TASK OBJECTIVE:
Your task is to repeat the records exactly from the line containing "[keep_mk] | split)" onward, through the final line.

RECORD EXTRACTS:

theorem phaseEnd_keep {s0 s : State} (h : Keep s0 s) (a1) : Keep s0 (@phaseEnd s a1) := by
  unfold phaseEnd
  with_reducible repeat' (first
    | assumption | apply Keep.ite | apply closeP0_keep | apply closeEgress_keep | apply closeSection_keep
    | apply preparePages_keep | apply finalCheck_keep | apply closeBench_keep | apply standbyStreams_keep | split)

theorem execP1Deadline_keep (s0 : State) : KeepOut s0 (@execP1Deadline s0) := by
  unfold execP1Deadline
  with_reducible repeat' (first
    | apply KeepOut.next | assumption | exact Keep.refl _ | apply closePhase_keep | apply phaseEnd_keep
    | (intro _; intros; try dsimp -zeta only))

theorem compareDigest_keep {s0 s : State} (h : Keep s0 s) (a1 a2 a3) : Keep s0 (@compareDigest s a1 a2 a3) := by
  unfold compareDigest
  with_reducible repeat' (first
    | assumption | apply Keep.ite | apply onPair_keep | apply setFlag_keep | apply setNat_keep | apply setObj_keep
    | apply setRole_keep | apply alarm_keep | apply mismatch_keep)

theorem execCtlLogAck_keep (s0 : State) : KeepOut s0 (@execCtlLogAck s0) := by
  unfold execCtlLogAck
  with_reducible repeat' (first | apply KeepOut.next | exact Keep.refl _ | apply serve_keep)

theorem compareCrcs_keep {s0 s : State} (h : Keep s0 s) : Keep s0 (@compareCrcs s) := by
  unfold compareCrcs
  with_reducible repeat' (first
    | assumption | apply Keep.ite | apply onPair_keep | apply alarm_keep | apply addHold_keep | apply abandonSwap_keep
    | apply Keep.foldl | simp only [keep_mk] | (intro _; intros; try dsimp -zeta only) | split)

theorem sendCrcs_keep {s0 s : State} (h : Keep s0 s) : Keep s0 (@sendCrcs s) := by
  unfold sendCrcs
  with_reducible repeat' (first
    | assumption | apply Keep.ite | apply sendFrame_keep | apply onPair_keep | simp only [keep_mk] | split)

theorem syncLag_keep {s0 s : State} (h : Keep s0 s) : Keep s0 (@syncLag s) := by
  unfold syncLag
  with_reducible repeat' (first | assumption | apply setNat_keep)

theorem execBusFrameWritten_keep (s0 : State) (a0 a1) : KeepOut s0 (@execBusFrameWritten a0 a1 s0) := by
  unfold execBusFrameWritten
  with_reducible repeat' (first
    | apply KeepOut.next | assumption | exact Keep.refl _ | apply Keep.ite | apply inTick_keep
    | refine walkOn_keep_eq (by assumption) ?_ | apply benchEvent_keep | apply writeBus_keep
    | (intro _; intros; try dsimp -zeta only) | split)

theorem execClkSyncArm_keep (s0 : State) : KeepOut s0 (@execClkSyncArm s0) := by
  unfold execClkSyncArm
  with_reducible repeat' (first | apply KeepOut.next | exact Keep.refl _ | apply serve_keep)

theorem gatherOpen_keep {s0 s : State} (h : Keep s0 s) (a1 a2) : Keep s0 (@gatherOpen s a1 a2) := by
  unfold gatherOpen
  with_reducible repeat' (first | assumption | apply Keep.ite | apply gatherWith_keep)

theorem execReaderWaitEnd_keep (s0 : State) (a0) : KeepOut s0 (@execReaderWaitEnd a0 s0) := by
  unfold execReaderWaitEnd
  with_reducible repeat' (first
    | apply KeepOut.next | assumption | exact Keep.refl _ | apply inTick_keep | apply gatherOpen_keep
    | (intro _; intros; try dsimp -zeta only))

TASK RESPONSE:
    | assumption | apply Keep.ite | apply sendFrame_keep | apply onPair_keep | simp only [keep_mk] | split)

theorem syncLag_keep {s0 s : State} (h : Keep s0 s) : Keep s0 (@syncLag s) := by
  unfold syncLag
  with_reducible repeat' (first | assumption | apply setNat_keep)

theorem execBusFrameWritten_keep (s0 : State) (a0 a1) : KeepOut s0 (@execBusFrameWritten a0 a1 s0) := by
  unfold execBusFrameWritten
  with_reducible repeat' (first
    | apply KeepOut.next | assumption | exact Keep.refl _ | apply Keep.ite | apply inTick_keep
    | refine walkOn_keep_eq (by assumption) ?_ | apply benchEvent_keep | apply writeBus_keep
    | (intro _; intros; try dsimp -zeta only) | split)

theorem execClkSyncArm_keep (s0 : State) : KeepOut s0 (@execClkSyncArm s0) := by
  unfold execClkSyncArm
  with_reducible repeat' (first | apply KeepOut.next | exact Keep.refl _ | apply serve_keep)

theorem gatherOpen_keep {s0 s : State} (h : Keep s0 s) (a1 a2) : Keep s0 (@gatherOpen s a1 a2) := by
  unfold gatherOpen
  with_reducible repeat' (first | assumption | apply Keep.ite | apply gatherWith_keep)

theorem execReaderWaitEnd_keep (s0 : State) (a0) : KeepOut s0 (@execReaderWaitEnd a0 s0) := by
  unfold execReaderWaitEnd
  with_reducible repeat' (first
    | apply KeepOut.next | assumption | exact Keep.refl _ | apply inTick_keep | apply gatherOpen_keep
    | (intro _; intros; try dsimp -zeta only))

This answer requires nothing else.